Throughout the records below, find the lines with the string "setWidth" and give how many there are, nothing else.

Dataset entries:

►

/-! ### CKSUM -/

/-- 40_checksum R90: `CKSUM` from any command word with its opcode (`len` and data bytes 9, 10 ignored), its result and the
whole next state, and its response word. -/
def Obligations.CksumResult : Prop :=
  ∀ (s : State) (hi : BitVec 16) (len : BitVec 8) (b0 b1 b2 b3 b4 b5 b6 b7 b8 : Byte),
    decode (hi ++ b8 ++ b7 ++ b6 ++ b5 ++ b4 ++ b3 ++ b2 ++ b1 ++ b0 ++ len ++ 0b000#3) =
      .ok (.cksum [b0, b1, b2, b3, b4, b5, b6, b7, b8]) ∧
    exec (.cksum [b0, b1, b2, b3, b4, b5, b6, b7, b8]) s =
      .next { s with responses :=
        s.responses ++ [.cksum (b0 ^^^ b1 ^^^ b2 ^^^ b3 ^^^ b4 ^^^ b5 ^^^ b6 ^^^ b7 ^^^ b8)] } ∧
    ∀ c : Byte, rspWord (.cksum c) = c.setWidth 91 <<< 3

/-- 40_checksum R92: the order of the bytes does not matter to `CKSUM`. -/
def Obligations.CksumOrderIndependent : Prop :=
  ∀ (s : State) (b b' : List Byte), b.Perm b' →
    exec (.cksum b) s = .next { s with responses := s.responses ++ [.cksum (xorfold b')] }

/-- 40_checksum R93 (which the spec marks as derived): `xor8` is its own inverse, and a sequence with its fold appended folds to zero. -/
def Obligations.ChecksumSelfInverse : Prop :=
  (∀ a : Byte, xor8 a a = 0x00#8) ∧ (∀ a : Byte, xor8 a 0x00#8 = a) ∧
  (∀ b : List Byte, xorfold (b ++ [xorfold b]) = 0x00#8)

/-- 40_checksum R94 (which the spec marks as derived): one flipped bit flips that bit of the fold, so in a valid Frame a flip in bytes 1 to 9 makes the
checksum check fail. -/
def Obligations.SingleBitSensitivity : Prop :=
  (∀ (b : List Byte) (i j : Nat), i < b.length → j < 8 →
    xorfold (flipBit b i j) = xor8 (xorfold b) (1#8 <<< j)) ∧
  (∀ (f : List Byte) (i j : Nat), validFrame f = true → 1 ≤ i → i ≤ 9 → j < 8 → ¬ passesCheck (flipBit f i j))

/-- 40_checksum R95 (which the spec marks as derived): a corruption of bytes 0 to 9 passes the check exactly when its changes fold to zero, that is when every
bit position is flipped an even number of times. -/
def Obligations.UndetectedCorruptions : Prop :=
  ∀ q δ : List Byte, q.length = 10 → δ.length = 10 → passesCheck q →
    (passesCheck (List.zipWith xor8 q δ) ↔ xorfold δ = 0x00#8) ∧
    (xorfold δ = 0x00#8 ↔ ∀ j, j < 8 → (δ.countP fun c => c.getLsbD j) % 2 = 0)

/-- 40_checksum R97 (which the spec marks as derived): the check and its equivalent forms. -/
def Obligations.ChecksumCheckForms : Prop :=
  ∀ s0 s1 s2 s3 s4 s5 s6 s7 s8 s9 : Byte,
    (xorfold [s0, s1, s2, s3, s4, s5, s6, s7, s8] = s9 ↔
      xorfold [s0, s1, s2, s3, s4, s5, s6, s7, s8, s9] = 0x00#8) ∧
    (s0 = 0x55#8 →
      (xorfold [s0, s1, s2, s3, s4, s5, s6, s7, s8] = s9 ↔ xor8 0x55#8 (xorfold [s1, s2, s3, s4, s5, s6, s7, s8]) = s9) ∧
      (xorfold [s0, s1, s2, s3, s4, s5, s6, s7, s8] = s9 ↔ xorfold [s1, s2, s3, s4, s5, s6, s7, s8, s9] = 0x55#8))

/-! ### ENC -/

/-- 41_codec R101: `ENC` from any command word with its opcode, the Frame byte by byte, the whole next state and the
response word of a Frame. -/
def Obligations.EncResult : Prop :=
  ∀ (s : State) (hi : BitVec 24) (len : BitVec 8) (d l : Word32) (f0 f1 f2 f3 f4 f5 f6 f7 f8 f9 f10 : Byte),
    decode (hi ++ l ++ d ++ len ++ 0b001#3) = .ok (.enc d l) ∧
    exec (.enc d l) s =
      .next { s with responses := s.responses ++ [.enc
        [0x55#8, d.extractLsb' 0 8, d.extractLsb' 8 8, d.extractLsb' 16 8, d.extractLsb' 24 8,
          l.extractLsb' 0 8, l.extractLsb' 8 8, l.extractLsb' 16 8, l.extractLsb' 24 8,
          0x55#8 ^^^ d.extractLsb' 0 8 ^^^ d.extractLsb' 8 8 ^^^ d.extractLsb' 16 8 ^^^ d.extractLsb' 24 8 ^^^
            l.extractLsb' 0 8 ^^^ l.extractLsb' 8 8 ^^^ l.extractLsb' 16 8 ^^^ l.extractLsb' 24 8,
          0xAA#8]] } ∧
    rspWord (.enc [f0, f1, f2, f3, f4, f5, f6, f7, f8, f9, f10]) =
      f10 ++ f9 ++ f8 ++ f7 ++ f6 ++ f5 ++ f4 ++ f3 ++ f2 ++ f1 ++ f0 ++ 0b000#3

/-- 41_codec R116 (which the spec marks as derived): every result of `ENC` is a valid Frame, and distinct Readings give distinct Frames. -/
def Obligations.EncFramesValidAndDistinct : Prop :=
  (∀ (s : State) (d l : Word32), ∃ f,
    exec (.enc d l) s = .next { s with responses := s.responses ++ [.enc f] } ∧
    f.length = 11 ∧ f[0]? = some 0x55#8 ∧ f[10]? = some 0xAA#8 ∧ f[9]? = some (xorfold (f.take 9))) ∧
  (∀ (s : State) (d l d' l' : Word32), exec (.enc d l) s = exec (.enc d' l') s → d = d' ∧ l = l')

/-- 40_checksum R96 (which the spec marks as derived): the checksum of a Frame from its payload; the two payload folds that give a marker value. -/
def Obligations.ChecksumFromPayload : Prop :=
  ∀ f : List Byte, validFrame f = true →
    f[9]? = some (xor8 0x55#8 (xorfold ((f.drop 1).take 8))) ∧
    (xorfold ((f.drop 1).take 8) = 0x00#8 → f[9]? = some 0x55#8) ∧
    (xorfold ((f.drop 1).take 8) = 0xFF#8 → f[9]? = some 0xAA#8)

/-! ### DEC -/

/-- 41_codec R104: `DEC` from any command word with its opcode, its checks in order, the Reading and the whole next state;
on an operand of any other length `MalformedLength`, at the port and of the operation itself. -/
def Obligations.DecResult : Prop :=
  (∀ (n : BitVec 8) (b0 b1 b2 b3 b4 b5 b6 b7 b8 b9 b10 : Byte),
    decode (b10 ++ b9 ++ b8 ++ b7 ++ b6 ++ b5 ++ b4 ++ b3 ++ b2 ++ b1 ++ b0 ++ n ++ 0b010#3) =
      .ok (.dec n ([b0, b1, b2, b3, b4, b5, b6, b7, b8, b9, b10].take n.toNat))) ∧
  (∀ (s : State) (b0 b1 b2 b3 b4 b5 b6 b7 b8 b9 b10 : Byte),
    exec (.dec 11#8 [b0, b1, b2, b3, b4, b5, b6, b7, b8, b9, b10]) s =
      .next { s with responses := s.responses ++ [.dec (
        if b0 ≠ 0x55#8 then .err .badStartMarker
        else if b10 ≠ 0xAA#8 then .err .badEndMarker
        else if b0 ^^^ b1 ^^^ b2 ^^^ b3 ^^^ b4 ^^^ b5 ^^^ b6 ^^^ b7 ^^^ b8 ≠ b9 then .err .checksumMismatch
        else .ok { d := b4 ++ b3 ++ b2 ++ b1, l := b8 ++ b7 ++ b6 ++ b5 })] }) ∧
  (∀ (s : State) (n : BitVec 8) (shown : List Byte), n ≠ 11#8 →
    exec (.dec n shown) s = .next { s with responses := s.responses ++ [.dec (.err .malformedLength)] }) ∧
  (∀ q : List Byte, q.length ≠ 11 → parse q = .err .malformedLength)

/-- 30_encoding R79: of an operand of up to 255 bytes the port presents the length and the first eleven bytes, and `DEC`
answers as the operation on the whole sequence; a longer one cannot be presented, and its answer is `MalformedLength`. -/
def Obligations.DecPortAgreesWithWholeOperand : Prop :=
  (∀ (s : State) (q : List Byte), q.length ≤ 255 →
    exec (.dec (BitVec.ofNat 8 q.length) (q.take 11)) s =
      .next { s with responses := s.responses ++ [.dec (parse q)] }) ∧
  (∀ q : List Byte, 255 < q.length → parse q = .err .malformedLength)

/-- 41_codec R103: `DEC` returns `Ok` exactly on the valid sequences. -/
def Obligations.OkExactlyOnValid : Prop :=
  ∀ q : List Byte,
    ((∃ r, parse q = .ok r) ↔
      (q.length = 11 ∧ q[0]? = some 0x55#8 ∧ q[10]? = some 0xAA#8 ∧ q[9]? = some (xorfold (q.take 9)))) ∧
    (validFrame q = true ↔ ∃ r, parse q = .ok r) ∧ (validByDec q = validFrame q)

/-- 41_codec R106: `DEC` completes on every operand with one of five results, at the port and on sequences of any length. -/
def Obligations.DecTotalFiveResults : Prop :=
  (∀ (s : State) (n : BitVec 8) (shown : List Byte), ∃ x,
    exec (.dec n shown) s = .next { s with responses := s.responses ++ [.dec x] } ∧
    ((∃ r, x = .ok r) ∨ x = .err .malformedLength ∨ x = .err .badStartMarker ∨ x = .err .badEndMarker ∨
      x = .err .checksumMismatch)) ∧
  (∀ q : List Byte, (∃ r, parse q = .ok r) ∨ parse q = .err .malformedLength ∨ parse q = .err .badStartMarker ∨
    parse q = .err .badEndMarker ∨ parse q = .err .checksumMismatch)

/-- 41_codec R107: the Reading is assembled from the payload bytes only, and no Reading is rejected for its values. -/
def Obligations.ReadingFromPayload : Prop :=
  (∀ (b0 b1 b2 b3 b4 b5 b6 b7 b8 b9 b10 : Byte) (r : Reading),
    parse [b0, b1, b2, b3, b4, b5, b6, b7, b8, b9, b10] = .ok r →
    r.d = (b1.setWidth 32 ||| b2.setWidth 32 <<< 8 ||| b3.setWidth 32 <<< 16 ||| b4.setWidth 32 <<< 24) ∧
    r.l = (b5.setWidth 32 ||| b6.setWidth 32 <<< 8 ||| b7.setWidth 32 <<< 16 ||| b8.setWidth 32 <<< 24)) ∧
  (∀ r : Reading, ∃ q, parse q = .ok r)

/-- 41_codec R110 (which the spec marks as derived): for all 2^64 Readings, `DEC` of what `ENC` gives is the Reading, bit for bit. -/
def Obligations.EncDecRoundTrip : Prop :=
  ∀ (s t : State) (d l : Word32), ∃ f,
    exec (.enc d l) s = .next { s with responses := s.responses ++ [.enc f] } ∧
    exec (.dec 11#8 f) t = .next { t with responses := t.responses ++ [.dec (.ok { d := d, l := l })] }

◄

YOUR SOLUTION – 3